我正在学习机器学习,在阅读了有关逻辑回归的材料后,我尝试从头开始在 python 中使用梯度下降实现逻辑回归。

它在某些情况下效果很好,但在某些情况下会导致数学错误,如果我们看到下面的情况,这是可以理解的。

逻辑回归中的成本函数是 -( ylog(predicted) + (1-y)log(1-predicted))

当预测为 1 时会发生什么?代码失败,因为它试图计算未定义的 log(1-1) = log(0)。明确地,我们在 python 中得到了这个错误

ValueError('数学域错误')

请帮助我了解如何防止这种情况。

代码如下:

from numpy.random import RandomState

import pandas as panda
import matplotlib.pyplot as plot 
import random
from math import sqrt, exp, log
remote_location = 'https://archive.ics.uci.edu/ml/machine-learning-databases/iris/iris.data'

def standard_deviation(values):
    average = sum(values) / len(values)

    variance = sum([(average - i)**2/len(values) for i in values])

    return sqrt(variance)


class LogisticRegression(object):

    def __init__(self, epochs, learning_rate, _x_training_set, _y_training_set, standardize = False, random_state = None):
        self.epochs = epochs
        self.learning_rate = learning_rate
        self.standardize = standardize        
        self._x_training_set = _x_training_set
        self._y_training_set = _y_training_set
        self.number_of_training_set = len(self._y_training_set)
        self.weights = []      
        self.random_state = RandomState(random_state if random_state else 1)
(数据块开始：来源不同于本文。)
/-- While no code waits, FAULT is the only obstacle to accepting a command. -/
theorem cmdReady_iff_of_not_codeValid {w : Nat} {s : CoreState w} (hv : codeValid s = false) :
    cmdReady s = true ↔ s.phase ≠ .fault := by
  rw [cmdReady_iff]
  refine ⟨fun h => h.1, fun hp => ⟨hp, ?_⟩⟩
  cases hw : s.pending with
  | none => rfl
  | some v =>
    have waits : codeValid s = true := codeValid_iff.mpr ⟨hp, v, hw⟩
    rw [hv] at waits
    cases waits

variable {s : State} {m : PortInputs} {rest : List PortInputs}

theorem portEvent_command (hr : m.rst = false) (hc : m.cmdValid = true) (hv : codeValid s.toCoreState = false) :
    portEvent m s = .command m.cmd := by
  simp [portEvent, hr, hc, hv]

theorem step_command (hi : s.inputs = m :: rest) (hr : m.rst = false) (hc : m.cmdValid = true)
    (hv : codeValid s.toCoreState = false) : step s = exec (decode m.cmd) (s.advance rest) := by
  rw [step_cons hi, portEvent_command hr hc hv]

theorem acceptedWord_presented_iff (hi : s.inputs = m :: rest) (hr : m.rst = false) (hc : m.cmdValid = true) :
    acceptedWord s = some m.cmd ↔ cmdReady s.toCoreState = true := by
  simp [acceptedWord, hi, hr, hc]

/-- Settles O28: with no code waiting the port event is the presented word, and `cmd_ready` is 0 only in FAULT. -/
theorem stepRunsThePresentedCommand : Obligations.StepRunsThePresentedCommand := by
  intro i s m rest _ hi hr hc hv hd
  obtain rfl : decode m.cmd = i := Option.some.inj ((decodeTableWord_toNat 10 m.cmd).symm.trans hd)
  exact ⟨step_command hi hr hc hv,
    (acceptedWord_presented_iff hi hr hc).trans (cmdReady_iff_of_not_codeValid hv)⟩

end Sys2Proof.Machine
end

section
/-! PROOFS. Phase control and the visible state (10_state.md): the transition table of `phase`, the state after reset,
the status outputs, and the bit layouts. -/

namespace Sys2Proof.Machine

open Sys2Proof.Safety

variable {w : Nat}

/-! ### The transition table of `phase` (R33) -/

/-- The cells of R33's table that read FAULT are those of a command that is not legal in the phase. -/
theorem phaseAfter_eq_fault_iff (i : Instr) (p : Phase) : phaseAfter i p = .fault ↔ p ∉ legalPhases i := by
  cases i <;> cases p <;> simp [phaseAfter, legalPhases]

/-- The cause with which a command that may not be executed faults (60_exceptions.md R164, R168). -/
def illegalCause (i : Instr) : FaultCause := if i = .reserved then .illegalOpcode else .illegalPhase

@[simp] theorem byteFound_phase (p : Code w) (c : Byte) (s : CoreState w) (r : Option (Code w)) :
    (byteFound p c s r).phase = .run := by
  cases r <;> rfl

@[simp] theorem byteFound_faultCause (p : Code w) (c : Byte) (s : CoreState w) (r : Option (Code w)) :
    (byteFound p c s r).faultCause = s.faultCause := by
  cases r with
  | none => simp [byteFound, byteMiss]
  | some idx => rfl

variable {s : CoreState w} {i : Instr}

/-- In RUN the prefix register can be read. -/
theorem prefix_of_run (inv : CoreInv s) (hp : s.phase = .run) : ∃ p, s.currentPrefixCode = some p :=
  Option.isSome_iff_exists.mp (inv.prefix_exactly_in_run.mpr hp)

/-- An accepted command that is not legal in the phase takes the protocol fault of its cause, and only that. -/
theorem command_illegal (hr : cmdReady s = true) (hp : s.phase ∉ legalPhases i) :
    command i s = .next (raiseFault (illegalCause i) s) := by
  cases i with
  | byte b => exact (accepted_of_ready hr).trans (inPhases_illegal hp)
  | eos => exact (accepted_of_ready hr).trans (inPhases_illegal hp)
  | start => exact (accepted_of_ready hr).trans (inPhases_illegal hp)
  | reserved => exact reservedCommand_of_ready hr

/-- An accepted command that is legal in the phase goes on to the phase of R33's table and leaves the cause alone. -/
theorem command_legal (inv : CoreInv s) (hr : cmdReady s = true) (hp : s.phase ∈ legalPhases i) :
    ∃ t, command i s = .next t ∧ t.phase = phaseAfter i s.phase ∧ t.faultCause = s.faultCause := by
  cases i with
  | byte b =>
    obtain ready | run : s.phase = .ready ∨ s.phase = .run := by simpa [legalPhases] using hp
    · exact ⟨_, byteCommand_ready hr ready b, by rw [ready]; rfl, rfl⟩
    · obtain ⟨p, hc⟩ := prefix_of_run inv run
      exact ⟨_, byteCommand_run hr run hc b, by simp [run, phaseAfter], by simp⟩
  | eos =>
    obtain ready | run : s.phase = .ready ∨ s.phase = .run := by simpa [legalPhases] using hp
    · exact ⟨_, eosCommand_ready hr ready, by rw [ready]; rfl, rfl⟩
    · obtain ⟨p, hc⟩ := prefix_of_run inv run
      exact ⟨_, eosCommand_run hr run hc, by rw [run]; rfl, rfl⟩
  | start =>
    have legal : s.phase = .idle ∨ s.phase = .done := by simpa [legalPhases] using hp
    refine ⟨_, startCommand_legal hr legal, ?_, rfl⟩
    obtain idle | done := legal
    · rw [idle]; rfl
    · rw [done]; rfl
  | reserved => simp [legalPhases] at hp

/-- An accepted command leads to the cell of R33's table, with the command's cause where the cell is FAULT. -/
theorem command_phaseAfter (inv : CoreInv s) (hr : cmdReady s = true) (i : Instr) :
    ∃ t, command i s = .next t ∧ t.phase = phaseAfter i s.phase ∧
      (phaseAfter i s.phase = .fault → t.faultCause = illegalCause i) := by
  by_cases hp : s.phase ∈ legalPhases i
  · obtain ⟨t, next, phase, _⟩ := command_legal inv hr hp
    exact ⟨t, next, phase, fun cell => absurd hp ((phaseAfter_eq_fault_iff i _).mp cell)⟩
  · exact ⟨_, command_illegal hr hp, ((phaseAfter_eq_fault_iff i _).mpr hp).symm, fun _ => rfl⟩

/-- The machine ignores a command that it cannot accept (60_exceptions.md R166). -/
theorem exec_of_not_ready {m : State} (hr : cmdReady m.toCoreState = false) (i : Instr) : exec i m = .next m :=
  exec_of_command (command_of_not_ready hr i)

theorem cmdReady_of_fault (hp : s.phase = .fault) : cmdReady s = false := by
  simp [cmdReady, isFault, hp]

/-- A step that accepts no command leaves the phase, unless reset is asserted. -/
theorem step_phase_of_no_command {m t : State} (h : step m = .next t) (none_accepted : acceptedWord m = none) :
    t.phase = if (m.inputs.head?.map fun x => x.rst) = some true then .idle else m.phase := by
  obtain ⟨inputs, rfl⟩ | ⟨x, rest, inputs, event⟩ := step_cases h
  · simp [inputs]
  · obtain ⟨rst, rfl⟩ | ⟨rst, _, _, rfl⟩ | ⟨rst, _, _, rfl⟩ | ⟨rst, _, valid, executed⟩ | ⟨rst, _, _, rfl⟩ := event
    · simp [inputs, rst]
    · simp [inputs, rst]
    · simp [inputs, rst]
    · have not_ready : cmdReady (m.advance rest).toCoreState = false := by
        rw [advance_core, ← Bool.not_eq_true, ← acceptedWord_presented_iff inputs rst valid, none_accepted]
        simp
      obtain rfl : m.advance rest = t := by simpa [exec_of_not_ready not_ready] using executed
      simp [inputs, rst]
    · simp [inputs, rst]

/-- Settles O27: an accepted command by its legality in the phase, any other step by what the moment does. -/
theorem phaseTransitions : Obligations.PhaseTransitions := by
  refine ⟨fun i s inv hr => ?_, fun i s hp => exec_of_not_ready (cmdReady_of_fault hp) i,
    fun s t h none_accepted => step_phase_of_no_command h none_accepted⟩
  obtain ⟨t, next, phase, cause⟩ := command_phaseAfter inv hr i
  exact ⟨_, exec_of_command next, phase, cause⟩

/-! ### The bit layouts (R30, R32) -/

/-- R30: the prefix fills the bits from 8 up, the byte the eight bits below. -/
theorem toWord_toNat (e : PairEntry w) : e.toWord.toNat = e.prefixCode.toNat * 256 + e.nextByte.toNat := by
  rw [PairEntry.toWord, BitVec.toNat_append, ← Nat.shiftLeft_add_eq_or_of_lt e.nextByte.isLt, Nat.shiftLeft_eq]

theorem ofWord_toWord (e : PairEntry w) : PairEntry.ofWord e.toWord = e := by
  rw [PairEntry.ofWord, PairEntry.toWord, BitVec.extractLsb'_append_eq_left, BitVec.extractLsb'_append_eq_right]

theorem toWord_ofWord (v : BitVec (w + 8)) : (PairEntry.ofWord v).toWord = v := by
  simp [PairEntry.ofWord, PairEntry.toWord, BitVec.extractLsb'_append_extractLsb']

/-- Settles O7: the value of the word, and that packing and unpacking are inverse to each other. -/
theorem storageWordLayout : Obligations.StorageWordLayout :=
  fun _ p c => ⟨toWord_toNat ⟨p, c⟩, ofWord_toWord ⟨p, c⟩, toWord_ofWord⟩

theorem phase_encode_lt (p : Phase) : p.encode.toNat < 5 := by
  cases p <;> decide

theorem ofEncoding_encode (p : Phase) : Phase.ofEncoding p.encode = some p := by
  cases p <;> rfl

theorem ofEncoding_of_le {v : BitVec 3} (h : 5 ≤ v.toNat) : Phase.ofEncoding v = none := by
  rw [Phase.ofEncoding, List.find?_eq_none]
  intro p _ hit
  have := phase_encode_lt p
  rw [eq_of_beq hit] at this
  omega

/-- Settles O8: no phase is encoded above 4, so 5, 6 and 7 are read back as none. -/
theorem phaseEncodings : Obligations.PhaseEncodings :=
  ⟨rfl, rfl, rfl, rfl, rfl, ofEncoding_encode, fun _ => ofEncoding_of_le⟩

/-! ### The status outputs (R34, R36) -/

theorem full_iff : full s = true ↔ s.nextCode.toNat = Config.tableSize w := by
  simp [full]

theorem stFull_of_inRun (h : inRun s) (free : BitVec 1) : stFull free s = BitVec.ofBool (full s) := by
  obtain h | h | h := h <;> simp [stFull, h]

theorem stNextCode_of_inRun (h : inRun s) (free : NextCode w) : stNextCode free s = s.nextCode := by
  obtain h | h | h := h <;> simp [stNextCode, h]

theorem stFull_of_idle (h : s.phase = .idle) (free : BitVec 1) : stFull free s = 0 := by
  simp [stFull, h]

theorem stFull_eq_one_iff (h : inRun s) (free : BitVec 1) :
    stFull free s = 1 ↔ s.nextCode.toNat = Config.tableSize w := by
  rw [stFull_of_inRun h, ← full_iff]
  cases full s <;> decide

theorem stFull_eq_zero_iff (h : inRun s) (free : BitVec 1) :
    stFull free s = 0 ↔ s.nextCode.toNat ≠ Config.tableSize w := by
  rw [stFull_of_inRun h, ne_eq, ← full_iff]
  cases full s <;> decide

/-- Settles O32: in READY, RUN and DONE no status output is free, and `st_full` is the flag `full`. -/
theorem statusOutputs : Obligations.StatusOutputs :=
  fun _ => ⟨rfl, rfl, fun idle => stFull_of_idle idle _, fun run =>
    ⟨stFull_eq_one_iff run _, stFull_eq_zero_iff run _, stNextCode_of_inRun run _⟩⟩

/-! ### The state after reset (R41) -/

theorem cmdReady_resetCore (free : NextCode w) : cmdReady (resetCore free) = true :=
  cmdReady_iff.mpr ⟨by simp, rfl⟩

theorem codeValid_resetCore (free : NextCode w) : codeValid (resetCore free) = false := by
  simp [codeValid]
    def standardizeInputData(self):
        """

        Standardizing of feature set means substracting the mean of
        each training sample from the feature value and dividing it by
        the standard deviation

        1. take average of j features from i th training sample . say avg
        2. calculate the variance of each j feature
        3. variance(j) = (avg - x(j))**2/len(features)
        4. standard deviation of x(j) = sq rt(variance(j))

        so standardized(x(j)) = x(j) - avg / standard deviation(x(j))

        """
        temp = []

        for i in range(len(self._x_training_set)):

            mean = sum(self._x_training_set[i])/ len(self._x_training_set[i])
            std_deviation = standard_deviation(self._x_training_set[i])
            temp.append([ (j - mean)/std_deviation for j in self._x_training_set[i]])            

        return temp

    def setup(self):

        if self.standardize:
            self._x_training_set = self.standardizeInputData()

        self.initialize_weights(len(self._x_training_set[0]) + 1)

    def initialize_weights(self, number_of_weights):

        self.weights = list(self.random_state.normal(loc = 0.0, scale = 0.01, size = len(self._x_training_set[0]) + 1))

    def learn(self):

        self.setup() 
        epoch_data = {}
        error = 0

        for epoch in range(self.epochs):

            cost =0 

            for i in range(self.number_of_training_set):
                _x = self._x_training_set[i]
                _desired = self._y_training_set[i]
                _weight = self.weights

                weighted_sum = _weight[0] + sum([_weight[j+1] * _x[j] for j in range(len(_x))])

                guess = 1 / ( 1 + exp(- weighted_sum))

                error = _desired - guess 

                ## i am going to reset all the weights
                if error!= 0 :

                    ## resetting the bias unit
                    self.weights[0] = error * self.learning_rate
                    self.weights[1:] =[self.weights[j+1] + error * self.learning_rate * _x[j] \
                                            for j in range(len(_x))]

                    ## cost entropy loss function
                    cost+= - ( _desired * log(guess) + (1 - _desired) *log(1-guess))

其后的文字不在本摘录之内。